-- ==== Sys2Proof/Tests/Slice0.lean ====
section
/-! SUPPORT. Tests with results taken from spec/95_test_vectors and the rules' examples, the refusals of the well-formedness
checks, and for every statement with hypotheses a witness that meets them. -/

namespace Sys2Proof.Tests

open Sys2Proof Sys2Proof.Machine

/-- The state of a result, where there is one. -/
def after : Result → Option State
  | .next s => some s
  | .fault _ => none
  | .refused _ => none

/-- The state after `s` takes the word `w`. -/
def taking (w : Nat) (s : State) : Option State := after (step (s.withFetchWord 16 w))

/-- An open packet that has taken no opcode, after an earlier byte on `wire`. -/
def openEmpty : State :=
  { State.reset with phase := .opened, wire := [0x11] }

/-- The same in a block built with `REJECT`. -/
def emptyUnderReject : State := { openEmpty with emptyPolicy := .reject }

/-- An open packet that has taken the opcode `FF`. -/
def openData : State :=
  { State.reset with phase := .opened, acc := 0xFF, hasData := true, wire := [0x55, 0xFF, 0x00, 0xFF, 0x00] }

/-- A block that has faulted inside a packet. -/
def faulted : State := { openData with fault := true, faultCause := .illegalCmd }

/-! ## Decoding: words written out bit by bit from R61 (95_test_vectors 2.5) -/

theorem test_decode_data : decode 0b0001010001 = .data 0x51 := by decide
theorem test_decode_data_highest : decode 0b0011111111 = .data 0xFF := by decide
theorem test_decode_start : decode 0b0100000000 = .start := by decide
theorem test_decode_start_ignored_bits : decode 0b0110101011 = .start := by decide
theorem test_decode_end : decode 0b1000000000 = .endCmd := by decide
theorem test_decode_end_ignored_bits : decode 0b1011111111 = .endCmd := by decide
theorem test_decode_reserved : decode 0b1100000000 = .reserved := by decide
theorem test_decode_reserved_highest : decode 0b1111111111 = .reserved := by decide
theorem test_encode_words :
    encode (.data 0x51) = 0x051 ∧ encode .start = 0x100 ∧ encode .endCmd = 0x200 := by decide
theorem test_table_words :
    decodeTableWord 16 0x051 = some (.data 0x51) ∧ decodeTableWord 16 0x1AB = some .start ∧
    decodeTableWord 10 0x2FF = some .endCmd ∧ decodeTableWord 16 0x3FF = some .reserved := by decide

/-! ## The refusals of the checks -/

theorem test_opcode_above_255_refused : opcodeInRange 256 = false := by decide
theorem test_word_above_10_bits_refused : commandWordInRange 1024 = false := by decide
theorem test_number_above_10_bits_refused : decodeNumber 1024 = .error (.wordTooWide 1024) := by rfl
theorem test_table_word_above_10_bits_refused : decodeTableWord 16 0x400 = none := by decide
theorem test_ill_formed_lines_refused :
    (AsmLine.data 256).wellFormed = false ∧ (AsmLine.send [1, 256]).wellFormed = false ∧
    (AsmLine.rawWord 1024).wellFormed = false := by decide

* * *

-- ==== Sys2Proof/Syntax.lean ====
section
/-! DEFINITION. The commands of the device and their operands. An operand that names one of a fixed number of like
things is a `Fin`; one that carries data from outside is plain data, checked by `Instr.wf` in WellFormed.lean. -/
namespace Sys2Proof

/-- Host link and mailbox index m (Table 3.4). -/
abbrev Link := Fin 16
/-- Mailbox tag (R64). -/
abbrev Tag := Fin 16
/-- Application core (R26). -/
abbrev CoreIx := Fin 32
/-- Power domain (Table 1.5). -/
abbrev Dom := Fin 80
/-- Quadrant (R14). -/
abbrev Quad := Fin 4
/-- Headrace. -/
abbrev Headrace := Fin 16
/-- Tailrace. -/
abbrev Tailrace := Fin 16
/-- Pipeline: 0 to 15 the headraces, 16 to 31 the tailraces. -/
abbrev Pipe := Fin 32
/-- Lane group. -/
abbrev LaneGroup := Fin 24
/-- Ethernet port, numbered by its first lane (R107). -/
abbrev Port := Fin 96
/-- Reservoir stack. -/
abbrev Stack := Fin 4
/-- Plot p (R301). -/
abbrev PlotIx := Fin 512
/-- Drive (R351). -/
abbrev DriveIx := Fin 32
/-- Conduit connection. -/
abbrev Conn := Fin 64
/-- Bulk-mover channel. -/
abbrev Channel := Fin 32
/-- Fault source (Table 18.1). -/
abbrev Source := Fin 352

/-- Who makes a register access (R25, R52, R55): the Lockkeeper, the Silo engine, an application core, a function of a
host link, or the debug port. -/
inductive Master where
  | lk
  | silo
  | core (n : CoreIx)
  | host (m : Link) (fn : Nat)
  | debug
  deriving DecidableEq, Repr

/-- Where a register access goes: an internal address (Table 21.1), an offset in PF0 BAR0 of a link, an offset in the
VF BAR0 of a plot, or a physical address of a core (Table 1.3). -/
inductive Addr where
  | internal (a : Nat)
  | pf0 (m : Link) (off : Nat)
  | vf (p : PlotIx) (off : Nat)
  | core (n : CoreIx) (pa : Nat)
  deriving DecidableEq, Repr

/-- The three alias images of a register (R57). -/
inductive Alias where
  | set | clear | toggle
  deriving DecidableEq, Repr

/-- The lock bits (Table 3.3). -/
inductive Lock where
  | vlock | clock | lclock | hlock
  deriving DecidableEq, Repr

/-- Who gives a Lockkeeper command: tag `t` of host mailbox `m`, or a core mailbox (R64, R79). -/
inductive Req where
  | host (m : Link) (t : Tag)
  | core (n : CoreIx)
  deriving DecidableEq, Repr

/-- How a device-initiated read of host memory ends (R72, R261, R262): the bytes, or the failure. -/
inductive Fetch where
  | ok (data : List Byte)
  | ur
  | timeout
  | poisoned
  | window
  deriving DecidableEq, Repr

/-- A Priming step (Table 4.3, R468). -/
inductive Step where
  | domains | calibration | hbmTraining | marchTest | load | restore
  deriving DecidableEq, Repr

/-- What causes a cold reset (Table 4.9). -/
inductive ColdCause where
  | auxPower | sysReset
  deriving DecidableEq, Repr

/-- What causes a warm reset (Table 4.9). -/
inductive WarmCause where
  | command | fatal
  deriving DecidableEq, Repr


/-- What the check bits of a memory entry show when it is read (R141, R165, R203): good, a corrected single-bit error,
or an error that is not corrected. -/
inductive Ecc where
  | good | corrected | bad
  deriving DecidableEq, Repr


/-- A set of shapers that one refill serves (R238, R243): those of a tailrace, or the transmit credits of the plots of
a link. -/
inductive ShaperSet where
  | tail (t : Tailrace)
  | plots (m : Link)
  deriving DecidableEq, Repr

* * *

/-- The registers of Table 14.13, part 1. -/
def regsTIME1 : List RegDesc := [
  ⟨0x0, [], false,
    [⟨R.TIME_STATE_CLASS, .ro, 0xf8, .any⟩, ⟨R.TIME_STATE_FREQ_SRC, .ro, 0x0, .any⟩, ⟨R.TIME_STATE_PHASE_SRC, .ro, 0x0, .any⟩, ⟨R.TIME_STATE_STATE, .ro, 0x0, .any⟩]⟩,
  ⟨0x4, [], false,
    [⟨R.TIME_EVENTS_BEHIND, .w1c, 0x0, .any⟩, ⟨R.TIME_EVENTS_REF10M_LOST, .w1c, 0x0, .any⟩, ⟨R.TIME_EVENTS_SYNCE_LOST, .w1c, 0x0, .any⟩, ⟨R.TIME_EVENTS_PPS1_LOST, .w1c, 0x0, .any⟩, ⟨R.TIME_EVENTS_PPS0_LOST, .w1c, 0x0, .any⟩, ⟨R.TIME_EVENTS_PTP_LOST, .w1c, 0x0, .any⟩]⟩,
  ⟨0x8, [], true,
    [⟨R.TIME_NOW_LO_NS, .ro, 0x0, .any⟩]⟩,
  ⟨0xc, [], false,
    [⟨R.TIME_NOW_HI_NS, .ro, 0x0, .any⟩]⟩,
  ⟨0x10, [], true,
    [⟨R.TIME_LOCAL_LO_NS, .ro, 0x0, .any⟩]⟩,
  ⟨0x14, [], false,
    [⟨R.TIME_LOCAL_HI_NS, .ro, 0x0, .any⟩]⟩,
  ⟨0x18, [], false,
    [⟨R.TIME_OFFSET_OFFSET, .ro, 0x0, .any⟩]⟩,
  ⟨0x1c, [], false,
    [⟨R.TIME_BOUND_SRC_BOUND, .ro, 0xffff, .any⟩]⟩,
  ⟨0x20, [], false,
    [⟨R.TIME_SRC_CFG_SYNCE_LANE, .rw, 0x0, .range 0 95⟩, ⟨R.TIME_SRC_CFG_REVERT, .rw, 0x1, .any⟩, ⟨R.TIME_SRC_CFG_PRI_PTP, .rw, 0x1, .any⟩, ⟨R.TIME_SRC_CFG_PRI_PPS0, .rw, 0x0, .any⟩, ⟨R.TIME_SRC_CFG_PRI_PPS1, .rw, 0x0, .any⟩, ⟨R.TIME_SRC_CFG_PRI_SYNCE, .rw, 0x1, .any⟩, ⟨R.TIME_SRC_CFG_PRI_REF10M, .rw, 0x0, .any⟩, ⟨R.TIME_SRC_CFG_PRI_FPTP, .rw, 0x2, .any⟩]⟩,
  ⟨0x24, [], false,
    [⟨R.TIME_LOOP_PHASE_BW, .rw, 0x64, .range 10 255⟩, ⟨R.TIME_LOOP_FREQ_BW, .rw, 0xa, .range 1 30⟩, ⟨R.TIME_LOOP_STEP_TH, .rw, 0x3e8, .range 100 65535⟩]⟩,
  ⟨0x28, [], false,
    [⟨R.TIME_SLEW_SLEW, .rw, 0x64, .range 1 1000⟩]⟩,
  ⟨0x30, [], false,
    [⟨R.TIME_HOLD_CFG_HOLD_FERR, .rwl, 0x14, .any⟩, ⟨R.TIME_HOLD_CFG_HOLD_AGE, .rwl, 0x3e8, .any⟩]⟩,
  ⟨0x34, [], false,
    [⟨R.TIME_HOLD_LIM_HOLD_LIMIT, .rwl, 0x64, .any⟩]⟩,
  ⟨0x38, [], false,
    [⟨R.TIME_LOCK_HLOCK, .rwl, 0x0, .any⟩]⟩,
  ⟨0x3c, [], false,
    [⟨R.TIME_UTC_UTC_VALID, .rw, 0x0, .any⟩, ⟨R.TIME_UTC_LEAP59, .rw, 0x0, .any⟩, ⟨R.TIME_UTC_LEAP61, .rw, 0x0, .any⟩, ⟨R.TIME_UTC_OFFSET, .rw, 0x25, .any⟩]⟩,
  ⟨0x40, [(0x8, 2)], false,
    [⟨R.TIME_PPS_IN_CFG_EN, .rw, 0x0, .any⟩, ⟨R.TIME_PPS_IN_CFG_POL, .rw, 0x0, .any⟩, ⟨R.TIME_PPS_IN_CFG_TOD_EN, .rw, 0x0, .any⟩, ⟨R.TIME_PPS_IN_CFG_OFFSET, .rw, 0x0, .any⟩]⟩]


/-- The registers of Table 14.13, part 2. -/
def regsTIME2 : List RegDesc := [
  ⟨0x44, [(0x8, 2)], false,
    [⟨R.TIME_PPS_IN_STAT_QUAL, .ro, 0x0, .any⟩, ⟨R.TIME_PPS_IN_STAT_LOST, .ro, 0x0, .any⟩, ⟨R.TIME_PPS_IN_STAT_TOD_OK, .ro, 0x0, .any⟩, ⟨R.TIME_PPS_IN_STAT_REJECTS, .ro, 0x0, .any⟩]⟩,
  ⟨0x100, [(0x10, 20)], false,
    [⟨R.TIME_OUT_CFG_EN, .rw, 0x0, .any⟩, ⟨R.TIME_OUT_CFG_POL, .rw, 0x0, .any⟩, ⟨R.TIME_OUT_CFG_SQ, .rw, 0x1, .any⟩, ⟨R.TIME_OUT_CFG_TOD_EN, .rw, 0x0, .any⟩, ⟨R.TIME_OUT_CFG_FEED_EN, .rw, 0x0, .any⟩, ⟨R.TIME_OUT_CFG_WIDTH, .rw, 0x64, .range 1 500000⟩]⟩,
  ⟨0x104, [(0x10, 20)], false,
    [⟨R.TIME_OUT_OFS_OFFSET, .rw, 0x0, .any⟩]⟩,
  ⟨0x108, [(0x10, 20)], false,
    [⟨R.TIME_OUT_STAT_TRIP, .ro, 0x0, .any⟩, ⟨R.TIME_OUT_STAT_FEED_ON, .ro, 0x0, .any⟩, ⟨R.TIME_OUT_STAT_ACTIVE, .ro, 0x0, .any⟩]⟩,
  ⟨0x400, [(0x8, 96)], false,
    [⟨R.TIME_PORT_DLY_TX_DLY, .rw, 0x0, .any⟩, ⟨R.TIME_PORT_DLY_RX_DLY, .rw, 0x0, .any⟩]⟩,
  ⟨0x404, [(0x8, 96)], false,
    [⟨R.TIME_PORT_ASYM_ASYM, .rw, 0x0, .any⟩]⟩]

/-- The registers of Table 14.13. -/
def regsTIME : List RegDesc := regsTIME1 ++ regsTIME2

# [Problem details]
Every line above that holds the word "openEmpty" is to be found and copied.

# [Exercise solution]
def openEmpty : State :=
def emptyUnderReject : State := { openEmpty with emptyPolicy := .reject }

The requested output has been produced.